DATASET ->
- - - -
/-- R411: with a spread above 256 over a LUN's good blocks, the data of its least-erased block moves into the most-erased free one. -/
def execWearMove (chan : Chan) (lun : Nat) (s : State) : Out :=
  let bs := (s.chan chan).blocks.filter fun e => e.2.lun == lun && !e.2.bad
  match pickErase false bs, pickErase true bs, pickErase false (bs.filter fun e => e.2.valid), pickErase true (bs.filter fun e => e.2.free) with
  | some lo, some hi, some (a, x), some (b, y) =>
    if lo.2.erases + 256 < hi.2.erases ∧ x.erases = lo.2.erases ∧ x.erases < y.erases then
      .next ((s.modChan chan fun r => r.moveData a b).spaceCheck chan lun)
    else .next s
  | _, _, _, _ => .next s

/-! ### Pages and stripes (R404 to R406, R423, R424) -/

/-- A codeword's TAG (R405): the identifier within its kind is open, but for a system record's type (R415). -/
def Codeword.tag (c : Codeword) : BitVec 64 :=
  let id := Config.nvmId c.kind c.obj c.step
  (BitVec.ofNat 64 c.kind <<< 56) ||| (if c.kind = 1 then (id.setWidth 64 &&& 0xFFFFFFFFFFFF00#64) ||| BitVec.ofNat 64 (c.obj % 256) else id.setWidth 64)

/-- A codeword's 32 bytes of metadata (R405). -/
def Codeword.metadata (c : Codeword) : List (BitVec 8) :=
  leBytes 8 c.tag.toNat ++ leBytes 8 (c.seq.getD 0) ++ leBytes 4 c.index ++ leBytes 4 (crc32c c.data).toNat ++ List.replicate 8 0#8

/-- A codeword's 4,608 bytes (R404): data, metadata and LDPC parity over both. -/
def Codeword.bytes (c : Codeword) : List (BitVec 8) :=
  let b := c.data ++ c.metadata
  b ++ (List.range 480).map (Config.ldpcByte b)

/-- A page: its four codewords one after the other (R404). -/
def pageBytes (cs : List Codeword) : List (BitVec 8) := cs.flatMap Codeword.bytes

/-- Bytes filled up with zeros to `n`. -/
def padTo (n : Nat) (bs : List (BitVec 8)) : List (BitVec 8) := (bs ++ List.replicate n 0#8).take n

/-- The data of a delta codeword: up to 56 granules and the index that names their addresses (R423). -/
def deltaData (gs : List Staged) : List (BitVec 8) :=
  padTo 3584 (gs.flatMap fun g => padTo 64 g.bytes) ++ padTo 448 (gs.flatMap fun g => leBytes 8 (2 ^ 63 + g.addr % 2 ^ 48)) ++
  List.replicate 64 0#8

/-- The data of a snapshot codeword: 64 granules. -/
def snapData (gs : List Staged) : List (BitVec 8) := padTo 4096 (gs.flatMap fun g => padTo 64 g.bytes)

/-- Cut granules into at most `n` codewords of up to `m` granules of one step each (R423). -/
def cutGranules (m : Nat) : Nat → List Staged → List (List Staged)
  | 0, _ => []
  | n + 1, gs =>
    match gs with
    | [] => []
    | g :: _ =>
      let here := (gs.take m).takeWhile fun x => x.step == g.step
      here :: cutGranules m n (gs.drop here.length)

/-- Codewords of an object on flash already: the number of the next one. -/
def Nvm.nextIndex (v : Nvm) (kind obj step : Nat) : Nat :=
  (v.stripes.flatMap fun e => e.2.pages.flatMap fun p => p.2.filter fun c => c.kind == kind && c.obj == obj && c.step == step).length

/-- Codewords of a kind that hold some granules, numbered on within their objects. -/
def numberCodewords (v : Nvm) (kind obj : Nat) (data : List Staged → List (BitVec 8)) : List (List Staged) → List Codeword
  | [] => []
  | gs :: r =>
    let rest := numberCodewords v kind obj data r
    let step := if kind = 3 then (gs.headD ⟨0, 0, [], 0#8⟩).step else 0
    let before := v.nextIndex kind obj step
    ⟨kind, obj, step, none, before, data gs⟩ :: rest.map fun c => if c.step = step then { c with index := c.index + 1 } else c

/-- Key of a stripe of a group. -/
def stripeKey (k g : Nat) : Nat := 4 * k + g

/-- A stripe. -/
def Nvm.stripe (v : Nvm) (key : Nat) : StripeRec := tget {} v.stripes key

/-- Whether channel NC(4i + g) of a group serves. -/
def State.chanServes (s : State) (g i : Nat) : Bool := (s.chan (4 * i + g)).mode == .up

/-- The place of the parity page of stripe `k` of a group: (k + 7) mod 8, or, where that channel has left service, the next one round that serves (R406,
R434). -/
def State.parityAt (s : State) (k g : Nat) : Option Nat := ((List.range 8).map fun i => (k + 7 + i) % 8).find? (s.chanServes g)

/-- Whether every page of a stripe has been programmed on the channels that serve. -/
def State.stripeWhole (s : State) (key : Nat) : Bool :=
  let x := s.nvm.stripe key
  (List.range 8).all fun i => !s.chanServes (key % 4) i || tmem x.pages i || x.parity == some i

/-- Whether every stripe that holds a codeword of an object has been programmed (R425, R429). -/
def State.objectWhole (s : State) (f : Codeword → Bool) : Bool :=
  s.nvm.stripes.all fun e => !(e.2.pages.any fun p => p.2.any f) || s.stripeWhole e.1

/-- Bytes added modulo 2, bit by bit. -/
def xorBytes (a b : List (BitVec 8)) : List (BitVec 8) := List.zipWith (· ^^^ ·) a b

/-- The data of codeword `i` of a page. -/
def dataAt (cs : List Codeword) (i : Nat) : List (BitVec 8) :=
  match cs[i]? with
  | some c => padTo 4096 c.data
  | none => List.replicate 4096 0#8

/-- The XOR of the data of codeword `i` over pages. -/
def xorData (ps : List (List Codeword)) (i : Nat) : List (BitVec 8) :=
  ps.foldl (fun a p => xorBytes a (dataAt p i)) (List.replicate 4096 0#8)
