-- ==== Sys2Proof/Certificates/Slice0/Obligations.lean ====
section
/-! DEFINITION. The statements about the device. -/

open Sys2Proof Sys2Proof.Machine

/-! ### The sliver core: CTRL -/

/-- R173, R174, R175: each ALU function, MOVI, MOVHI and ADDI, in a bundle of its own whose guard lets it act,
writes its result one cycle after issue to the register that DST names, poison when a source is, and changes nothing
else but the bundle index and the marks' effects; the FP32 functions round to nearest, ties to even. -/
def Obligations.ScalarOperationsWriteTheirResult : Prop :=
  ∀ (s u : State) (p : PCore) (h : Header) (g d a b : BitVec 5) (imm : BitVec 16), Meets s p u → guardOk g = true →
    (u.core p).regs.guard0 g = true →
    let x := (u.core p).regs.ctrl a
    let y := (u.core p).regs.ctrl b
    let o := (u.core p).regs.ctrl d
    let bad := x.poison || y.poison
    Goes (.movi p h g d imm) s (u.ctrlWrote p h d (imm.signExtend 32) false) ∧
    (¬ (o.poison = true ∧ 16 ≤ d.toNat) →
      Goes (.movhi p h g d imm) s (u.ctrlWrote p h d (imm ++ o.bits.setWidth 16) o.poison) ∧
      Goes (.addi p h g d imm) s (u.ctrlWrote p h d (BitVec.ofInt 32 (o.bits.toInt + imm.toInt)) o.poison)) ∧
    (¬ (bad = true ∧ 16 ≤ d.toNat) →
      Goes (.aluAdd p h g d a b) s (u.ctrlWrote p h d (BitVec.ofNat 32 (x.bits.toNat + y.bits.toNat)) bad) ∧
      Goes (.aluSub p h g d a b) s (u.ctrlWrote p h d (BitVec.ofInt 32 (x.bits.toInt - y.bits.toInt)) bad) ∧
      Goes (.aluMul p h g d a b) s (u.ctrlWrote p h d (BitVec.ofNat 32 (x.bits.toNat * y.bits.toNat)) bad) ∧
      Goes (.aluAnd p h g d a b) s (u.ctrlWrote p h d (x.bits &&& y.bits) bad) ∧
      Goes (.aluOr p h g d a b) s (u.ctrlWrote p h d (x.bits ||| y.bits) bad) ∧
      Goes (.aluXor p h g d a b) s (u.ctrlWrote p h d (x.bits ^^^ y.bits) bad) ∧
      Goes (.aluShl p h g d a b) s (u.ctrlWrote p h d (x.bits <<< (y.bits.toNat % 32)) bad) ∧
      Goes (.aluShr p h g d a b) s (u.ctrlWrote p h d (x.bits >>> (y.bits.toNat % 32)) bad) ∧
      Goes (.aluSra p h g d a b) s (u.ctrlWrote p h d (BitVec.ofInt 32 (x.bits.toInt / 2 ^ (y.bits.toNat % 32))) bad) ∧
      Goes (.aluMin p h g d a b) s (u.ctrlWrote p h d (BitVec.ofInt 32 (min x.bits.toInt y.bits.toInt)) bad) ∧
      Goes (.aluMax p h g d a b) s (u.ctrlWrote p h d (BitVec.ofInt 32 (max x.bits.toInt y.bits.toInt)) bad) ∧
      Goes (.aluMinu p h g d a b) s (u.ctrlWrote p h d (BitVec.ofNat 32 (min x.bits.toNat y.bits.toNat)) bad) ∧
      Goes (.aluMaxu p h g d a b) s (u.ctrlWrote p h d (BitVec.ofNat 32 (max x.bits.toNat y.bits.toNat)) bad) ∧
      Goes (.aluFadd p h g d a b) s (u.ctrlWrote p h d (fadd32 .rne x.bits y.bits) bad) ∧
      Goes (.aluFsub p h g d a b) s (u.ctrlWrote p h d (fsub32 .rne x.bits y.bits) bad) ∧
      Goes (.aluFmul p h g d a b) s (u.ctrlWrote p h d (fmul32 .rne x.bits y.bits) bad) ∧
      Goes (.aluFmin p h g d a b) s (u.ctrlWrote p h d (fmin32 x.bits y.bits) bad) ∧
      Goes (.aluFmax p h g d a b) s (u.ctrlWrote p h d (fmax32 x.bits y.bits) bad))

/-- R176, R177: CMP writes the whole predicate with its condition on good sources; PLOG writes the whole predicate with its
function of predicates. -/
def Obligations.ComparisonsAndPredicateLogicWriteWholePredicates : Prop :=
  ∀ (s u : State) (p : PCore) (h : Header) (g d a b : BitVec 5), Meets s p u → guardOk g = true →
    (u.core p).regs.guard0 g = true → d.toNat < 8 →
    let x := ((u.core p).regs.ctrl a).bits
    let y := ((u.core p).regs.ctrl b).bits
    let all (c : Prop) [Decidable c] : BitVec 64 := if c then BitVec.allOnes 64 else 0#64
    (((u.core p).regs.ctrl a).poison = false → ((u.core p).regs.ctrl b).poison = false →
      Goes (.cmpEq p h g d a b) s (u.predWrote p h d (all (x = y))) ∧
      Goes (.cmpNe p h g d a b) s (u.predWrote p h d (all (x ≠ y))) ∧
      Goes (.cmpLt p h g d a b) s (u.predWrote p h d (all (x.toInt < y.toInt))) ∧
      Goes (.cmpLe p h g d a b) s (u.predWrote p h d (all (x.toInt ≤ y.toInt))) ∧
      Goes (.cmpLtu p h g d a b) s (u.predWrote p h d (all (x.toNat < y.toNat))) ∧
      Goes (.cmpLeu p h g d a b) s (u.predWrote p h d (all (x.toNat ≤ y.toNat))) ∧
      Goes (.cmpFeq p h g d a b) s (u.predWrote p h d (all (feq32 x y = true))) ∧
      Goes (.cmpFlt p h g d a b) s (u.predWrote p h d (all (flt32 x y = true))) ∧
      Goes (.cmpFle p h g d a b) s (u.predWrote p h d (all (fle32 x y = true))) ∧
      Goes (.cmpNan p h g d a b) s (u.predWrote p h d (all (isNan32 x = true ∨ isNan32 y = true)))) ∧
    (a.toNat < 8 → b.toNat < 8 →
      let m := (u.core p).regs.pred a.toNat
      let n := (u.core p).regs.pred b.toNat
      Goes (.plogAnd p h g d a b) s (u.predWrote p h d (m &&& n)) ∧
      Goes (.plogOr p h g d a b) s (u.predWrote p h d (m ||| n)) ∧
      Goes (.plogXor p h g d a b) s (u.predWrote p h d (m ^^^ n)) ∧
      Goes (.plogAndn p h g d a b) s (u.predWrote p h d (m &&& ~~~n)) ∧
      Goes (.plogNot p h g d a) s (u.predWrote p h d (~~~m)) ∧
      Goes (.plogMov p h g d a) s (u.predWrote p h d m) ∧
      Goes (.plogSetall p h g d) s (u.predWrote p h d (BitVec.allOnes 64)) ∧
      Goes (.plogClrall p h g d) s (u.predWrote p h d 0#64) ∧
      Goes (.plogAny p h g d a) s (u.predWrote p h d (all (∃ i : Fin 64, m.getLsbD i = true))) ∧
      Goes (.plogAll p h g d a) s (u.predWrote p h d (all (∀ i : Fin 64, m.getLsbD i = true))))
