/-! ### State.modSec -/

@[simp] theorem State.modSec_clock (s : State) (f : Sec → Sec) : (s.modSec f).clock = s.clock := rfl
@[simp] theorem State.modSec_panel (s : State) (f : Sec → Sec) : (s.modSec f).panel = s.panel := rfl
@[simp] theorem State.modSec_cores (s : State) (f : Sec → Sec) : (s.modSec f).cores = s.cores := rfl
@[simp] theorem State.modSec_srams (s : State) (f : Sec → Sec) : (s.modSec f).srams = s.srams := rfl
@[simp] theorem State.modSec_ctx (s : State) (f : Sec → Sec) : (s.modSec f).ctx = s.ctx := rfl
@[simp] theorem State.modSec_ctxDue (s : State) (f : Sec → Sec) : (s.modSec f).ctxDue = s.ctxDue := rfl
@[simp] theorem State.modSec_loadLevel (s : State) (f : Sec → Sec) : (s.modSec f).loadLevel = s.loadLevel := rfl
@[simp] theorem State.modSec_hints (s : State) (f : Sec → Sec) : (s.modSec f).hints = s.hints := rfl
@[simp] theorem State.modSec_mesh (s : State) (f : Sec → Sec) : (s.modSec f).mesh = s.mesh := rfl
@[simp] theorem State.modSec_plos (s : State) (f : Sec → Sec) : (s.modSec f).plos = s.plos := rfl
@[simp] theorem State.modSec_win (s : State) (f : Sec → Sec) : (s.modSec f).win = s.win := rfl
@[simp] theorem State.modSec_zfp (s : State) (f : Sec → Sec) : (s.modSec f).zfp = s.zfp := rfl
@[simp] theorem State.modSec_nvm (s : State) (f : Sec → Sec) : (s.modSec f).nvm = s.nvm := rfl
@[simp] theorem State.modSec_cons (s : State) (f : Sec → Sec) : (s.modSec f).cons = s.cons := rfl
@[simp] theorem State.modSec_stew (s : State) (f : Sec → Sec) : (s.modSec f).stew = s.stew := rfl
@[simp] theorem State.modSec_inc (s : State) (f : Sec → Sec) : (s.modSec f).inc = s.inc := rfl
@[simp] theorem State.modSec_job (s : State) (f : Sec → Sec) : (s.modSec f).job = s.job := rfl
@[simp] theorem State.modSec_hif (s : State) (f : Sec → Sec) : (s.modSec f).hif = s.hif := rfl
@[simp] theorem State.modSec_pwr (s : State) (f : Sec → Sec) : (s.modSec f).pwr = s.pwr := rfl
@[simp] theorem State.modSec_clk (s : State) (f : Sec → Sec) : (s.modSec f).clk = s.clk := rfl
@[simp] theorem State.modSec_boot (s : State) (f : Sec → Sec) : (s.modSec f).boot = s.boot := rfl
@[simp] theorem State.modSec_mc (s : State) (f : Sec → Sec) : (s.modSec f).mc = s.mc := rfl
@[simp] theorem State.modSec_sec (s : State) (f : Sec → Sec) : (s.modSec f).sec = f s.sec := rfl
@[simp] theorem State.modSec_bg (s : State) (f : Sec → Sec) : (s.modSec f).bg = s.bg := rfl
@[simp] theorem State.modSec_latches (s : State) (f : Sec → Sec) : (s.modSec f).latches = s.latches := rfl
@[simp] theorem State.modSec_evq (s : State) (f : Sec → Sec) : (s.modSec f).evq = s.evq := rfl
@[simp] theorem State.modSec_pending (s : State) (f : Sec → Sec) : (s.modSec f).pending = s.pending := rfl

/-! ### State.modZfp -/

@[simp] theorem State.modZfp_clock (s : State) (f : Zfp → Zfp) : (s.modZfp f).clock = s.clock := rfl
@[simp] theorem State.modZfp_panel (s : State) (f : Zfp → Zfp) : (s.modZfp f).panel = s.panel := rfl
@[simp] theorem State.modZfp_cores (s : State) (f : Zfp → Zfp) : (s.modZfp f).cores = s.cores := rfl
@[simp] theorem State.modZfp_srams (s : State) (f : Zfp → Zfp) : (s.modZfp f).srams = s.srams := rfl
@[simp] theorem State.modZfp_ctx (s : State) (f : Zfp → Zfp) : (s.modZfp f).ctx = s.ctx := rfl
@[simp] theorem State.modZfp_ctxDue (s : State) (f : Zfp → Zfp) : (s.modZfp f).ctxDue = s.ctxDue := rfl
@[simp] theorem State.modZfp_loadLevel (s : State) (f : Zfp → Zfp) : (s.modZfp f).loadLevel = s.loadLevel := rfl
@[simp] theorem State.modZfp_hints (s : State) (f : Zfp → Zfp) : (s.modZfp f).hints = s.hints := rfl
@[simp] theorem State.modZfp_mesh (s : State) (f : Zfp → Zfp) : (s.modZfp f).mesh = s.mesh := rfl
@[simp] theorem State.modZfp_plos (s : State) (f : Zfp → Zfp) : (s.modZfp f).plos = s.plos := rfl
@[simp] theorem State.modZfp_win (s : State) (f : Zfp → Zfp) : (s.modZfp f).win = s.win := rfl
@[simp] theorem State.modZfp_zfp (s : State) (f : Zfp → Zfp) : (s.modZfp f).zfp = f s.zfp := rfl
@[simp] theorem State.modZfp_nvm (s : State) (f : Zfp → Zfp) : (s.modZfp f).nvm = s.nvm := rfl
@[simp] theorem State.modZfp_cons (s : State) (f : Zfp → Zfp) : (s.modZfp f).cons = s.cons := rfl
@[simp] theorem State.modZfp_stew (s : State) (f : Zfp → Zfp) : (s.modZfp f).stew = s.stew := rfl
@[simp] theorem State.modZfp_inc (s : State) (f : Zfp → Zfp) : (s.modZfp f).inc = s.inc := rfl
@[simp] theorem State.modZfp_job (s : State) (f : Zfp → Zfp) : (s.modZfp f).job = s.job := rfl
@[simp] theorem State.modZfp_hif (s : State) (f : Zfp → Zfp) : (s.modZfp f).hif = s.hif := rfl
@[simp] theorem State.modZfp_pwr (s : State) (f : Zfp → Zfp) : (s.modZfp f).pwr = s.pwr := rfl
@[simp] theorem State.modZfp_clk (s : State) (f : Zfp → Zfp) : (s.modZfp f).clk = s.clk := rfl
@[simp] theorem State.modZfp_boot (s : State) (f : Zfp → Zfp) : (s.modZfp f).boot = s.boot := rfl
@[simp] theorem State.modZfp_mc (s : State) (f : Zfp → Zfp) : (s.modZfp f).mc = s.mc := rfl
@[simp] theorem State.modZfp_sec (s : State) (f : Zfp → Zfp) : (s.modZfp f).sec = s.sec := rfl
@[simp] theorem State.modZfp_bg (s : State) (f : Zfp → Zfp) : (s.modZfp f).bg = s.bg := rfl
@[simp] theorem State.modZfp_latches (s : State) (f : Zfp → Zfp) : (s.modZfp f).latches = s.latches := rfl
@[simp] theorem State.modZfp_evq (s : State) (f : Zfp → Zfp) : (s.modZfp f).evq = s.evq := rfl
@[simp] theorem State.modZfp_pending (s : State) (f : Zfp → Zfp) : (s.modZfp f).pending = s.pending := rfl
- - - -
YOUR ASSIGNMENT -> Please make an exact copy of the lines from the one holding "(s.modZfp f).hif = s.hif := rfl" through the final line of the records above, nothing more.

OUTPUT ->
@[simp] theorem State.modZfp_hif (s : State) (f : Zfp → Zfp) : (s.modZfp f).hif = s.hif := rfl
@[simp] theorem State.modZfp_pwr (s : State) (f : Zfp → Zfp) : (s.modZfp f).pwr = s.pwr := rfl
@[simp] theorem State.modZfp_clk (s : State) (f : Zfp → Zfp) : (s.modZfp f).clk = s.clk := rfl
@[simp] theorem State.modZfp_boot (s : State) (f : Zfp → Zfp) : (s.modZfp f).boot = s.boot := rfl
@[simp] theorem State.modZfp_mc (s : State) (f : Zfp → Zfp) : (s.modZfp f).mc = s.mc := rfl
@[simp] theorem State.modZfp_sec (s : State) (f : Zfp → Zfp) : (s.modZfp f).sec = s.sec := rfl
@[simp] theorem State.modZfp_bg (s : State) (f : Zfp → Zfp) : (s.modZfp f).bg = s.bg := rfl
@[simp] theorem State.modZfp_latches (s : State) (f : Zfp → Zfp) : (s.modZfp f).latches = s.latches := rfl
@[simp] theorem State.modZfp_evq (s : State) (f : Zfp → Zfp) : (s.modZfp f).evq = s.evq := rfl
@[simp] theorem State.modZfp_pending (s : State) (f : Zfp → Zfp) : (s.modZfp f).pending = s.pending := rfl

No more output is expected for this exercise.